This directory contains an experimental dockerized Gradio web interface for wdoc, designed for easy deployment and use.

Prerequisites#

This setup assumes you have already cloned the wdoc repository:

git clone https://github.com/thiswillbeyourgithub/wdoc.git
cd wdoc/docker

Note: No pre-built Docker images are provided. You’ll either build the image locally from the cloned repository or install it from PyPI, depending on the value of COMPILE_OR_INSTALL (see below).

Quick Start#

All commands below should be run from the docker subdirectory of the wdoc repository.

  1. Configure environment variables: Copy and edit the environment file (both files are in the ./docker directory):

    cp custom_env.example custom_env
    # Manually edit custom_env to add your API keys (ANTHROPIC_API_KEY, etc.)
    
  2. Start the service:

    sudo docker compose up
    
  3. Access the web interface: Open your browser to http://localhost:7618

Architecture#

  • Build modes: The Docker image can be built in two ways controlled by the COMPILE_OR_INSTALL build argument:

    • compile (default): Installs wdoc from the local repository source in editable mode. Use this for development or when you need the latest changes.

    • install: Installs wdoc from PyPI. Use this for a stable, released version.

    To change the build mode, set the environment variable before building:

    COMPILE_OR_INSTALL=install sudo docker compose up -d --build
    
  • Container user: Runs as non-root user wdoc (UID:GID 1000:1000) for security

  • Port: Exposes Gradio on port 7618 (mapped from internal port 7860)

  • Volumes (relative to the ./docker directory):

    • ./vectorstore: Persistent storage for document embeddings

    • ./wdoc_cache: LLM cache to reduce API costs and improve performance

Troubleshooting#

Permission Errors#

If you encounter permission errors on first startup, particularly related to the cache directory, this is typically because Docker created the volume directories with root ownership.

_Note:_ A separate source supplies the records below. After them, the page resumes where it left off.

-- ==== Sys2Proof/Tests/Witnesses.lean ====
section
/-! SUPPORT. For each statement with hypotheses, a concrete state and operands that meet all of them together, one for
each clause, at the boundary of its range. -/

namespace Sys2Proof.Tests.Witness

open Sys2Proof.Machine

/-- After Reset, inside a frame's batch. -/
def w0 : State := { State.reset with loop := .batch }

/-- `w0` with a word placed at `PC`. -/
def at_ (w : Word) (s : State) : State :=
  { s with mem := Memory.writeList s.params s.mem s.pc.toNat (bytesOfWord w) }

/-- `w0` with `HALT_ON_FAULT` set. -/
def strict : State := { w0 with params := { w0.params with haltOnFault := true } }

/-! ## Encoding -/

theorem witness_DecodeOfEncodeGivesBack :
    (Instr.sys 0x000).wf = true ∧ (Instr.sys 0xFFF).wf = true ∧ (Instr.drw 15 15 15).wf = true := by decide

theorem witness_EncodeOfDecodeGivesWord : decodeWord 0x0FFF#16 = .ok (.sys 0xFFF) ∧
    decodeWord 0xFF65#16 = .ok (.ldLoad 15) := ⟨rfl, rfl⟩

theorem witness_OnlyTheTwoLiteralsOverlapSys : (0x00E1#16 : Word) ≠ 0x00E0#16 ∧ (0x00E1#16 : Word) ≠ 0x00EE#16 := by
  decide

/-- Every mask and match of `DecodesAs` is met by its match. -/
theorem witness_masks :
    ([0x00EE#16, 0x00E0#16].all fun p => p &&& 0xFFFF#16 == p) = true ∧
    ([0x1000#16, 0x2000#16, 0x3000#16, 0x4000#16, 0x6000#16, 0x7000#16, 0xA000#16, 0xB000#16, 0xC000#16,
      0xD000#16].all fun p => p &&& 0xF000#16 == p) = true ∧
    ([0x5000#16, 0x8000#16, 0x8001#16, 0x8002#16, 0x8003#16, 0x8004#16, 0x8005#16, 0x8006#16, 0x8007#16, 0x800E#16,
      0x9000#16].all fun p => p &&& 0xF00F#16 == p) = true ∧
    ([0xE09E#16, 0xE0A1#16, 0xF007#16, 0xF00A#16, 0xF015#16, 0xF018#16, 0xF01E#16, 0xF029#16, 0xF033#16, 0xF055#16,
      0xF065#16].all fun p => p &&& 0xF0FF#16 == p) = true := by decide

/-! ## The cycle and the frame -/

theorem witness_StepRunsDecodedInstruction :
    let s := at_ 0x6A2B { w0 with pc := 0xFFE }
    s.inBatch ∧ s.pc.toNat + 1 < 0x1000 ∧
      decode [s.byte s.pc.toNat, s.byte (s.pc.toNat + 1)] = .ok (.ldImm 10 0x2B, []) :=
  ⟨⟨rfl, rfl, by decide⟩, by decide, rfl⟩

theorem witness_PlacedWordRunsNext : State.reset.params.wf ∧ decodeWord 0x6A2B#16 = .ok (.ldImm 10 0x2B) :=
  ⟨by decide, rfl⟩

theorem witness_EveryCycleCountsOneSlot : ({ w0 with slot := 11 } : State).inBatch := ⟨rfl, rfl, by decide⟩

theorem witness_HaltedHasNoStepUntilReset :
    ({ w0 with run := .halted } : State).run = .halted ∧
    (∃ t, step { w0 with pc := 0xFFF } = .next t ∧ t.run = .halted) ∧
    ∃ t, step (at_ 0x5121 strict) = .next t ∧ t.run = .halted :=
  ⟨rfl, ⟨_, rfl, rfl⟩, ⟨_, rfl, rfl⟩⟩

theorem witness_FrameEventsRunInOrder :
    ({ w0 with run := .halted } : State).run = .halted ∧ (State.reset.run = .running ∧ State.reset.loop = .snapshot) ∧
    (w0.run = .running ∧ ({ w0 with slot := 11 } : State).slot < w0.params.instrPerFrame ∧ w0.loop = .batch) ∧
    w0.params.instrPerFrame ≤ ({ w0 with slot := 12 } : State).slot ∧
    ({ w0 with loop := .present } : State).loop = .present ∧ ({ w0 with loop := .close } : State).loop = .close := by
  decide

theorem witness_TimerTickSaturatesAndBeeps :
    let s : State := { w0 with slot := 12, st := 1 }
    s.run = .running ∧ s.loop = .batch ∧ s.params.instrPerFrame ≤ s.slot ∧ s.st ≠ 0#8 ∧
      ({ s with st := 0 } : State).st = 0#8 := by decide

theorem witness_CloseRequestEndsTheRun :
    w0.run = .running ∧ ({ w0 with loop := .present } : State).loop = .present ∧
    ({ w0 with loop := .close } : State).loop = .close ∧ ({ w0 with loop := .ended } : State).loop = .ended := by decide

theorem witness_JumpToSelfIdles :
    let s := at_ 0x1200 w0
    s.inBatch ∧ s.pc.toNat + 1 < 0x1000 ∧ (0x200#12 : Addr12).toNat = s.pc.toNat ∧
      decodeWord s.wordAtPc = .ok (.jp 0x200) := ⟨⟨rfl, rfl, by decide⟩, by decide, by decide, rfl⟩

/-! ## Control flow -/

theorem witness_SysDoesNothing :
    (0x0123#16 : Word) &&& 0xF000#16 = 0x0000#16 ∧ (0x0123#16 : Word) ≠ 0x00E0#16 ∧ (0x0123#16 : Word) ≠ 0x00EE#16 := by
  decide

theorem witness_RetPopsIntoPc :
    ({ w0 with stack := [0x206, 0x40A] } : State).stack = [0x206] ++ [0x40A] ∧ w0.stack = [] := by decide

theorem witness_CallPushesAndJumps :
    ({ w0 with stack := List.replicate 15 0x202 } : State).stack.length < 16 ∧
    16 ≤ ({ w0 with stack := List.replicate 16 0x202 } : State).stack.length := by decide

theorem witness_JumpOffsetAddsV0 :
    (0xFFF#12 : Addr12).toNat + (w0.reg 0).toNat < 0x1000 ∧
    0x1000 ≤ (0xFFF#12 : Addr12).toNat + ((w0.setReg 0 1).reg 0).toNat := by decide

theorem witness_RegisterSkipsCompare :
    (opField 0x5121#16 = 0x5#4 ∧ nField 0x5121#16 ≠ 0#4) ∧ opField 0x9AB1#16 = 0x9#4 ∧ nField 0x9AB1#16 ≠ 0#4 := by
  decide

theorem witness_CallThenReturnRestores : ({ w0 with stack := List.replicate 15 0x202 } : State).stack.length < 16 := by
  decide

/-! ## ALU -/

theorem witness_LogicStoresResultThenFlag :
    (∃ r, r = w0.reg 1 ||| w0.reg 2) ∧ (∃ r, r = w0.reg 1 &&& w0.reg 2) ∧ (∃ r, r = w0.reg 1 ^^^ w0.reg 2) ∧
    (1 : Nibble) ≠ vf ∧ (15 : Nibble) = vf := ⟨⟨_, rfl⟩, ⟨_, rfl⟩, ⟨_, rfl⟩, by decide, by decide⟩

/-- The clause `x ≠ vf` of the arithmetic statements, and `kk = 0` of RND. -/
theorem witness_arithmetic_clauses : (14 : Nibble) ≠ vf ∧ (0 : Byte) = 0#8 := by decide

/-! ## Index register and memory -/

theorem witness_BcdStoresThreeDigits :
    ({ w0 with iReg := 0xFFD } : State).iReg.toNat + 2 < 0x1000 ∧
    0x1000 ≤ ({ w0 with iReg := 0xFFE } : State).iReg.toNat + 2 := by decide

theorem witness_BlockStoreWritesRegisters :
    ({ w0 with iReg := 0xFF0 } : State).iReg.toNat + (15 : Nibble).toNat < 0x1000 ∧
    0x1000 ≤ ({ w0 with iReg := 0xFF1 } : State).iReg.toNat + (15 : Nibble).toNat := by decide

theorem witness_BlockLoadReadsRegisters :
    ({ w0 with iReg := 0xFFF } : State).iReg.toNat + (0 : Nibble).toNat < 0x1000 ∧
    0x1000 ≤ ({ w0 with iReg := 0x1000 } : State).iReg.toNat + (0 : Nibble).toNat := by decide

theorem witness_StoredWordIsFetchedNext :
    let s : State := { (w0.setReg 0 0x6A).setReg 1 0x2B with iReg := 0xFFE, pc := 0xFFE }
    s.inBatch ∧ s.iReg = s.pc ∧ s.pc.toNat + 1 < 0x1000 ∧ decode [s.reg 0, s.reg 1] = .ok (.ldImm 10 0x2B, []) :=
  ⟨⟨rfl, rfl, by decide⟩, rfl, by decide, rfl⟩

/-! ## Display -/

/-- No row at any I; one row at the last byte; the same row one byte further fails. Both collision clauses occur. -/
theorem witness_DrawXorsSpriteAndFlagsCollision :
    ((0 : Nibble) = 0#4 ∨ ({ w0 with iReg := 0xFFFF } : State).iReg.toNat + (0 : Nibble).toNat - 1 < 0x1000) ∧
    ((1 : Nibble) = 0#4 ∨ ({ w0 with iReg := 0xFFF } : State).iReg.toNat + (1 : Nibble).toNat - 1 < 0x1000) ∧
    ((1 : Nibble) ≠ 0#4 ∧ 0x1000 ≤ ({ w0 with iReg := 0x1000 } : State).iReg.toNat + (1 : Nibble).toNat - 1) := by
  decide

theorem witness_draw_collision :
    ({ w0 with display := (Grid.putPixel Grid.clear 0 0).1 } : State).collides 0 0 1 ∧ ¬ w0.collides 0 0 0 := by
  refine ⟨⟨0, 0, by decide, by decide, by decide, by decide⟩, ?_⟩
  rintro ⟨px, py, -, -, h, -⟩
  simp only [State.spriteBit, Bool.and_eq_true, decide_eq_true_eq] at h
  omega

/-! ## Failures -/

theorem witness_InstructionFailureOnlyLogsAndAdvances :
    (at_ 0x5121 w0).inBatch ∧ decodeWord (at_ 0x5121 w0).wordAtPc = .error (.unknownOpcode 0x5121) ∧
    (at_ 0x00EE w0).inBatch ∧ (at_ 0x00EE w0).pc.toNat + 1 < 0x1000 ∧ decodeWord (at_ 0x00EE w0).wordAtPc = .ok .ret ∧
    Instr.ret.failsWith (at_ 0x00EE w0).atExecute = some .stackUnderflow ∧
    Failure.stackUnderflow.cls = .instructionLevel :=
  ⟨⟨rfl, rfl, by decide⟩, rfl, ⟨rfl, rfl, by decide⟩, by decide, rfl, by decide, rfl⟩

theorem witness_FatalFailureAlwaysHalts :
    let s := at_ 0xF033 { w0 with iReg := 0xFFE, pc := 0xFFE }
    (({ w0 with pc := 0xFFF } : State).inBatch ∧ 0x1000 ≤ ({ w0 with pc := 0xFFF } : State).pc.toNat + 1) ∧
    s.inBatch ∧ s.pc.toNat + 1 < 0x1000 ∧ decodeWord s.wordAtPc = .ok (.ldB 0) ∧
    (Instr.ldB 0).failsWith s.atExecute = some (.memoryOutOfRange 0xFFE 3) ∧
    (Failure.memoryOutOfRange 0xFFE 3).cls = .fatal :=
  ⟨⟨⟨rfl, rfl, by decide⟩, by decide⟩, ⟨rfl, rfl, by decide⟩, by decide, rfl, by decide, rfl⟩

theorem witness_InstructionsFailExactlyWhereTabled :
    (Instr.call 0x300).failsWith { w0 with stack := List.replicate 16 0x202 } = some .stackOverflow ∧
    (Instr.call 0x300).failsWith { w0 with stack := List.replicate 15 0x202 } = none := by decide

Solution: From the docker directory, change ownership to match the container’s user (UID:GID 1000:1000):

# Make sure you're in the docker directory
cd wdoc/docker

# Fix permissions
sudo chown -R 1000:1000 ./vectorstore ./wdoc_cache

# Or if the directories don't exist yet:
mkdir -p ./vectorstore ./wdoc_cache
sudo chown -R 1000:1000 ./vectorstore ./wdoc_cache

Alternative: If you’re running with a different user ID, you can modify the docker compose.yml to use your current user:

user: "${UID}:${GID}"

Then run with:

sudo docker compose up

Checking Logs#

To view the application logs:

sudo docker compose logs -f wdoc-gui

Rebuilding After Changes#

If you’ve modified gui.py or Dockerfile:

sudo docker compose down
sudo docker compose build --no-cache
sudo docker compose up

Configuration#

Environment Variables#

Create a custom_env file in the docker directory with your configuration:

# Required: API keys for your LLM provider
ANTHROPIC_API_KEY=sk-ant-...
# Or for other providers:
# OPENAI_API_KEY=...
# GEMINI_API_KEY=...

# Optional: Default models
WDOC_DEFAULT_MODEL=openai/gpt-4o-mini
WDOC_DEFAULT_EMBED_MODEL=openai/text-embedding-3-small

# Optional: Langfuse integration (if using)
LANGFUSE_PUBLIC_KEY=pk-...
LANGFUSE_SECRET_KEY=sk-...
LANGFUSE_HOST=https://cloud.langfuse.com

Volume Paths#

You can customize volume paths using environment variables in docker compose.yml:

VECTORSTORE_PATH=/your/custom/path/vectorstore sudo docker compose up -d
CACHE_PATH=/your/custom/path/cache sudo docker compose up -d

Security Notes#

  • The container runs as a non-root user for improved security

  • Security option no-new-privileges prevents privilege escalation

  • No unnecessary capabilities are granted

  • Network access is controlled (uses host.docker.internal for local services like Langfuse)

For Developers#

Building Locally#

From the docker directory:

# Build from local source (default)
sudo docker build -t wdoc-gui -f Dockerfile ..

# Or build from PyPI
sudo docker build -t wdoc-gui -f Dockerfile --build-arg COMPILE_OR_INSTALL=install ..

# Run the container
sudo docker run -p 7618:7860 \
  -v $(pwd)/vectorstore:/app/vectorstore \
  -v $(pwd)/wdoc_cache:/home/wdoc/.cache/wdoc \
  --env-file custom_env \
  wdoc-gui

Modifying the GUI#

The Gradio interface is defined in docker/gui.py. After making changes, rebuild the container to see them take effect.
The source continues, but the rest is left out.